〜高砂や〜能楽体験・鑑賞教室を実施しました!
- 公開日
- 2012/10/17
- 更新日
- 2012/10/17
学校の様子
昨日16日(火)の午後、「河村能舞台」で能楽体験・鑑賞教室を実施しました。この取り組みは、伝統文化で地域に縁のある能楽についての理解を深め、体験を通して将来への文化の継承と地域理解に努めようと、昨年度から実施しています。河村能舞台は室町小学校のすぐ南にあり、学校から徒歩3分で到着します。2・3年生は昨年に続いて2回目ですが、1年生にとっては初めての体験でした。
最初に能舞台を管理運営していただいている河村純子さんより、能楽に関する解説がありました。能楽はアドリブや笑いがなく、厳かで凛とした空気の中で演じられるものです。能舞台の意味や構造、描かれている絵について、また800年以上も守り続けられている文化の重みなど、とても心に沁みとおりました。生徒たちも、普段は正座をして背すじを伸ばす機会は少ないとは思いますが、講師の方のお話に緊張して聞き入っていました。

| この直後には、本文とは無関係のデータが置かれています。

theorem witness_StepRunsTheDecodedInstruction :
    (facing [.sample 0x1A5] State.reset).env.pending = .sample 0x1A5 :: [] ∧ decode (.line 0x1A5) = .ok (.rxbyte 0xA5)
    ∧ (facing [.hostWrite 0x040 0x06000000] State.reset).env.pending = .hostWrite 0x040 0x06000000 :: []
    ∧ decode (.cmd 0x06000000) = .ok .rxen
    ∧ (facing [.decTurn] State.reset).env.pending = .decTurn :: []
    ∧ (facing [.txReady] State.reset).env.pending = .txReady :: []
    ∧ (received frameF1).env.pending = [] ∧ (received frameF1).fq ≠ [] ∧ (received frameF1).dec.rxpValid = false
    ∧ State.reset.env.pending = [] ∧ State.reset.fq = [] := by decide +kernel

theorem witness_RunExecutesTheFetchedDescriptor :
    decode (.desc (shmWord (withShape 0x50000000 (packing 1 [])) 0)) = .ok .tail
    ∧ after (exec .tail (withShape 0x50000000 (packing 1 []))) (·.cpp.pkState) = some .idle
    ∧ decode (.desc (shmWord (withShape 0 (packing 1 [])) 0)) = .ok .endShape
    ∧ after (exec .endShape (withShape 0 (packing 1 []))) (·.cpp.pkState) = some .done := by decide +kernel

/-- A frame half sent meets the invariant, and its next step sends a byte. -/
theorem witness_EveryStepKeepsTheInvariant :
    MachineInv (facing [.txReady] (loaded true 2 0))
    ∧ after (step (facing [.txReady] (loaded true 2 0))) (·.tx.txIdx) = some 3 := by
  unfold MachineInv MemInv RxInv TxInv FrameInTxb CodeInv Candidate.ok
  decide +kernel

theorem witness_HardResetLeavesTheResetValues :
    (facing [.rst, .txReady] (loaded true 2 0)).env.pending = .rst :: [.txReady] := by decide

theorem witness_FlushClosesTheAccumulation :
    (listening [] 0 []).fd.acc = []
    ∧ (listening [1] 0 (List.replicate 3 oneByte)).fd.acc ≠ [] ∧ (listening [1] 0 (List.replicate 3 oneByte)).fq.length < 4
    ∧ 4 ≤ (listening [1] 0 (List.replicate 4 oneByte)).fq.length := by decide

theorem witness_RxbyteAppendsOrOpensAFreshAccumulation :
    State.reset.fd.rxEn = false
    ∧ (let s := listening (List.replicate 511 1) 2 []
       s.fd.rxEn = true ∧ s.fd.ict < s.cfg.tChar ∧ s.fd.acc.length < 512)
    ∧ (let s := listening (List.replicate 512 1) 2 []
       s.fd.rxEn = true ∧ s.fd.ict < s.cfg.tChar ∧ 512 ≤ s.fd.acc.length)
    ∧ (let s := listening [1] 3 []
       s.fd.rxEn = true ∧ s.fd.acc ≠ [] ∧ s.cfg.tChar ≤ s.fd.ict) := by decide +kernel

theorem witness_TickCountsGuardAndTimer :
    State.reset.fd.rxEn = false ∧ (listening [] 0 []).fd.acc = []
    ∧ (let s := listening [1] 9 []
       s.fd.rxEn = true ∧ s.fd.acc ≠ [] ∧ s.fd.ict + 1 = s.cfg.tPkt)
    ∧ (let s := listening [1] 10 []
       s.fd.rxEn = true ∧ s.fd.acc ≠ [] ∧ s.fd.ict ≠ 0xFFFF ∧ s.cfg.tPkt < s.fd.ict + 1) := by decide

theorem witness_SilenceFlushesOnTickTpktPlusOne :
    let s : State := { listening [1] 0 (List.replicate 3 oneByte) with
      cfg := { State.reset.cfg with tChar := 3, tPkt := 0xFFFE } }
    s.fd.rxEn = true ∧ s.fd.acc ≠ [] ∧ s.fd.ict = 0 ∧ s.cfg.tPkt.toNat ≤ 0xFFFE ∧ s.fq.length < 4
    ∧ 0xFFFE ≤ s.cfg.tPkt.toNat := by decide

/-- The gap of 2 is the longest below T_CHAR = 3, the gap of 3 the shortest not below it. -/
theorem witness_TheGapDecidesTheCandidate :
    let s := listening (List.replicate 511 1) 0 (List.replicate 3 oneByte)
    s.fd.rxEn = true ∧ s.fd.acc ≠ [] ∧ s.fd.ict = 0 ∧ s.cfg.tChar ≤ s.cfg.tPkt ∧ s.cfg.tPkt.toNat ≤ 0xFFFE
    ∧ 2 < s.cfg.tChar.toNat ∧ s.fd.acc.length < 512 ∧ s.cfg.tChar.toNat ≤ 3 ∧ s.fq.length < 4 := by decide +kernel

theorem witness_OneBurstIsOneCandidate :
    let s := listening [] 0 (List.replicate 3 oneByte)
    let rest : List (Nat × Byte) := List.replicate 511 (2, 0x5A)
    s.fd.rxEn = true ∧ s.fd.acc = [] ∧ s.fd.accOvf = false ∧ s.fq.length < 4 ∧ s.cfg.tChar ≤ s.cfg.tPkt
    ∧ s.cfg.tPkt.toNat ≤ 0xFFFE ∧ rest.length < 512 ∧ ∀ p ∈ rest, p.1 < s.cfg.tChar.toNat := by decide +kernel

theorem witness_CheckBytesAreNever0xFF :
    ((0xFF : Byte) = 0xFF ∨ (0x00 : Byte) = 0xFF) ∧ ((0x00 : Byte) = 0xFF ∨ (0xFF : Byte) = 0xFF) := by decide

theorem witness_EncodeBuildsTheFrame :
    ((loaded true 0 0).tx.txBusy = true ∧ State.reset.cpp.payOk = false)
    ∧ (staged (List.replicate 255 0x5A)).tx.txBusy = false ∧ (staged (List.replicate 255 0x5A)).cpp.payOk = true
    ∧ (staged (List.replicate 255 0x5A)).cpp.plen = 255 := by decide +kernel

theorem witness_DecodeDeliversAValidFrame :
    ∀ p ∈ [(frameF1, 2), (frameF3, 0)],
      (received p.1).fq = { bytes := p.1, ovf := false } :: [] ∧ (received p.1).dec.rxpValid = false
      ∧ p.1.length = 12 + p.2 ∧ (p.1.getD 9 0).toNat = p.2
      ∧ p.1.drop (10 + p.2) = [(csum (p.1.take (10 + p.2))).1, (csum (p.1.take (10 + p.2))).2] := by decide +kernel

/-- Lengths 9; 10, 11 and 12 of F1; and F1 with check1 wrong. -/
theorem witness_DecodeDropsAndLogsABadFrame :
    (frameF1.take 9).length < 10
    ∧ (10 ≤ (frameF1.take 10).length ∧ (frameF1.take 10).length < 12)
    ∧ (10 ≤ (frameF1.take 11).length ∧ (frameF1.take 11).length < 12)
    ∧ (10 ≤ (frameF1.take 12).length ∧ ((frameF1.take 12).getD 9 0).toNat ≠ (frameF1.take 12).length - 12)
    ∧ (let f := frameF1.take 12 ++ [0x86, 0x82]
       12 ≤ f.length ∧ (f.getD 9 0).toNat = f.length - 12
       ∧ f.drop (f.length - 2) ≠ [(csum (f.take (f.length - 2))).1, (csum (f.take (f.length - 2))).2])
    ∧ (received frameF1).fq = { bytes := frameF1, ovf := false } :: [] ∧ (received frameF1).dec.rxpValid = false
    ∧ State.reset.fq = [] ∧ (unpacking 0 []).dec.rxpValid = true := by decide +kernel

theorem witness_DecodingTheEncodedFrameGivesBackThePacket :
    let s := staged [0x01, 0x48]
    s.tx.txBusy = false ∧ s.cpp.payOk = true
    ∧ after (exec .encode s) (fun t => bytesAt t txbBase t.tx.txLen.toNat) = some frameF1
    ∧ (received frameF1).fq = { bytes := frameF1, ovf := false } :: [] ∧ (received frameF1).dec.rxpValid = false := by
  decide +kernel

theorem witness_RxpopFreesTheSlotAndSendStartsTheFrame :
    (unpacking 0 []).dec.rxpValid = true ∧ State.reset.dec.rxpValid = false
    ∧ State.reset.tx.encValid = false ∧ (loaded true 0 0).tx.txBusy = true ∧ (loaded false 0 1).tx.txg ≠ 0
    ∧ (loaded false 12 0).tx.encValid = true ∧ (loaded false 12 0).tx.txBusy = false ∧ (loaded false 12 0).tx.txg = 0 := by
  decide

theorem witness_TxbyteHandsOverOneByte :
    (loaded true 10 0).tx.txBusy = true ∧ (loaded true 10 0).tx.txIdx + 1 ≠ (loaded true 10 0).tx.txLen
    ∧ (loaded true 11 0).tx.txBusy = true ∧ (loaded true 11 0).tx.txIdx + 1 = (loaded true 11 0).tx.txLen
    ∧ (loaded false 0 0).tx.txBusy = false := by decide

theorem witness_SendHandsOverTheWholeFrame :
    let s := loaded false 0 0
    s.tx.encValid = true ∧ s.tx.txBusy = false ∧ s.tx.txg = 0 ∧ s.tx.txLen ≠ 0 ∧ 11 < s.tx.txLen.toNat := by decide

theorem witness_SendWaitsForTheIdlePeriod :
    let s := loaded false 0 12
    s.tx.encValid = true ∧ s.tx.txBusy = false ∧ 11 < s.tx.txg.toNat ∧ s.tx.txg.toNat ≤ 12 := by decide

theorem witness_RefusalsRecordTheirCodeAndChangeNothingElse :
    (loaded true 0 0).tx.txBusy = true ∧ State.reset.cpp.payOk = false
    ∧ State.reset.tx.encValid = false ∧ (loaded false 0 1).tx.txg ≠ 0 ∧ State.reset.dec.rxpValid = false
    ∧ 0x0A ≤ ((0x0A000000 : Word).extractLsb' 24 8).toNat
    ∧ after (exec (.pack 0x0100) State.reset) (·.op.opCode) = some 0x11
    ∧ after (exec .nop State.reset) (·.op.opCode) = some 0 := by decide +kernel

theorem witness_ReceiverSwitchesAndClrx :
    State.reset.fd.rxEn = false ∧ (listening [1] 0 []).fd.rxEn = true := by decide

theorem witness_EndCompletesTheShape :
    (packing 2 []).cpp.pkDir = .pack ∧ (unpacking 2 []).cpp.pkDir = .unpack := by decide

/-- Cursor 254 is the last at which a one-byte field fits. -/
theorem witness_Enum8CarriesAMemberOfItsSet :
    let s := withSet (packing 254 [(1, 2)])
    let u := withSet (unpacking 1 [0x50, 0x02])
    (wordAt s (0x1800 + 32 * (0 : BitVec 5).toNat + 4 * ((2 : Byte).toNat / 32))).getLsbD ((2 : Byte).toNat % 32) = true
    ∧ PackReady s ∧ getx s 1 = some ((2 : Byte).setWidth 32) ∧ s.cpp.cur.toNat + 1 ≤ 255
    ∧ (wordAt u (0x1800 + 32 * (0 : BitVec 5).toNat + 4 * ((2 : Byte).toNat / 32))).getLsbD ((2 : Byte).toNat % 32) = true
    ∧ UnpackReady u ∧ u.cpp.cur.toNat + 1 ≤ u.dec.rxp.plen.toNat
    ∧ byteAt u (rxpayBase + u.cpp.cur.toNat) = 2 := by
  unfold PackReady UnpackReady
  try dsimp only
  repeat' apply And.intro
  all_goals decide +kernel

/-- Both ends of the range of N = 16 at the last cursor, and N = 1. -/
theorem witness_TwosStoresARepresentableValue :
    TwosForm (.s16le 2) 2 true true 16 ∧ TwosForm (.twos8 1 1) 1 false true 1
    ∧ (let s := packing 253 [(1, 0xFFFFFFFF), (2, 0xFFFF8000), (3, 0x00007FFF)]
       PackReady s ∧ getx s 1 = some 0xFFFFFFFF ∧ getx s 2 = some 0xFFFF8000 ∧ getx s 3 = some 0x00007FFF
       ∧ -(2 : Int) ^ (16 - 1) ≤ (0xFFFF8000 : Word).toInt ∧ (0xFFFF8000 : Word).toInt ≤ (2 : Int) ^ (16 - 1) - 1
       ∧ -(2 : Int) ^ (16 - 1) ≤ (0x00007FFF : Word).toInt ∧ (0x00007FFF : Word).toInt ≤ (2 : Int) ^ (16 - 1) - 1
       ∧ -(2 : Int) ^ (1 - 1) ≤ (0xFFFFFFFF : Word).toInt ∧ (0xFFFFFFFF : Word).toInt ≤ (2 : Int) ^ (1 - 1) - 1
       ∧ s.cpp.cur.toNat + 2 ≤ 255 ∧ s.cpp.cur.toNat + 1 ≤ 255) := by
  unfold TwosForm PackReady
  try dsimp only
  repeat' apply And.intro
  all_goals decide +kernel

theorem witness_TwosReadsTheLowBitsAsSigned :
    TwosForm (.s16be 2) 2 true false 16 ∧ TwosForm (.twos8 1 4) 1 false false 4
    ∧ (let s := unpacking 1 [0x50, 0xFE, 0xFF]
       UnpackReady s ∧ s.cpp.cur.toNat + 2 ≤ s.dec.rxp.plen.toNat
       ∧ bytesAt s (rxpayBase + s.cpp.cur.toNat) 2 = orderedBytes true false 0xFEFF
       ∧ bytesAt s (rxpayBase + s.cpp.cur.toNat) 1 = orderedBytes false false 0x00FE) := by
  unfold TwosForm UnpackReady
  try dsimp only
  repeat' apply And.intro
  all_goals decide +kernel

/-- 127.5 at scale 2 is the largest unsigned 8-bit value, -64 and 63.5 the ends of the signed one (VP25, VP29). -/
theorem witness_FixpStoresTheRoundedProduct :
    FixpForm (.fixp8 0 false 2) 0 false false false 2 ∧ FixpForm (.fixp16le 0 true 1) 0 true true true 1
    ∧ (let s := packing 254 [(0, 0x007F8000), (1, 0xFFC00000), (2, 0x003F8000)]
       PackReady s ∧ getx s 0 = some 0x007F8000 ∧ getx s 1 = some 0xFFC00000 ∧ getx s 2 = some 0x003F8000
       ∧ roundTie s.cfg.tieEven ((0x007F8000 : Word).toNat * 2) 65536 = (2 : Int) ^ 8 - 1
       ∧ roundTie s.cfg.tieEven ((0xFFC00000 : Word).toInt * 2) 65536 = -(2 : Int) ^ 7
       ∧ roundTie s.cfg.tieEven ((0x003F8000 : Word).toInt * 2) 65536 = (2 : Int) ^ 7 - 1
       ∧ s.cpp.cur.toNat + 1 ≤ 255) := by
  unfold FixpForm PackReady
  try dsimp only
  repeat' apply And.intro
  all_goals decide +kernel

次は謡の練習です。今回は結婚式でよく謡われる「高砂」です。先生の指示に従い、正座を吸い、背筋を伸ばし、お腹の底から一節一節を絞り出すように声を出していました。
高砂や この浦舟に帆をあげて・・・
やはり難しかったですね。でも何度も練習するうちに何とか様になってきたのでは・・・!
いよいよ0体験の始まりです。能楽で使われる小鼓、大鼓、太鼓を練習します。足袋をはいて緊張して舞台に上がりましたが、なかなかいい音色が出ていたように思います。そして次は所作の体験です。能楽では扇子以外のものを使いませんが、それを使って様々なな型を演じます。基本動作から、笑う、なく、お酒を注ぐなど、一つ一つ真似をして演じました。うまくできましたか?
最後に能楽の観賞です。先ほど謡を練習した「高砂」を鑑賞しました。最初の出だしに、全員で高砂を声高らかに謡いました。もちろん、本職の方の足元にも及びませんが・・・。何の予備知識もなく鑑賞するのではなく、解説をしていただいた後ですので、ほとんどの人は興味を持って鑑賞していました。
学校のすぐ近くに、こんな素晴らしい能舞台があることを今まで知らなかった人が多かったのではと思います。今回のような体験が出来たことは、地域文化を知る上でとても役立ったことと思います。京都には様々な文化・芸術の伝統がありますが、それに触れる機会は逆に少ないようです。今回の能楽体験には、地方からの修学旅行生が多く参加しているとのこと。京都に住みながらとても残念なことです。これを機会に、自分たちの住むこの地域、そして京都の伝統・文化・芸術・建築物・祭礼・行事など、素晴らしい”財産”をを見つめなおしてみたいですね。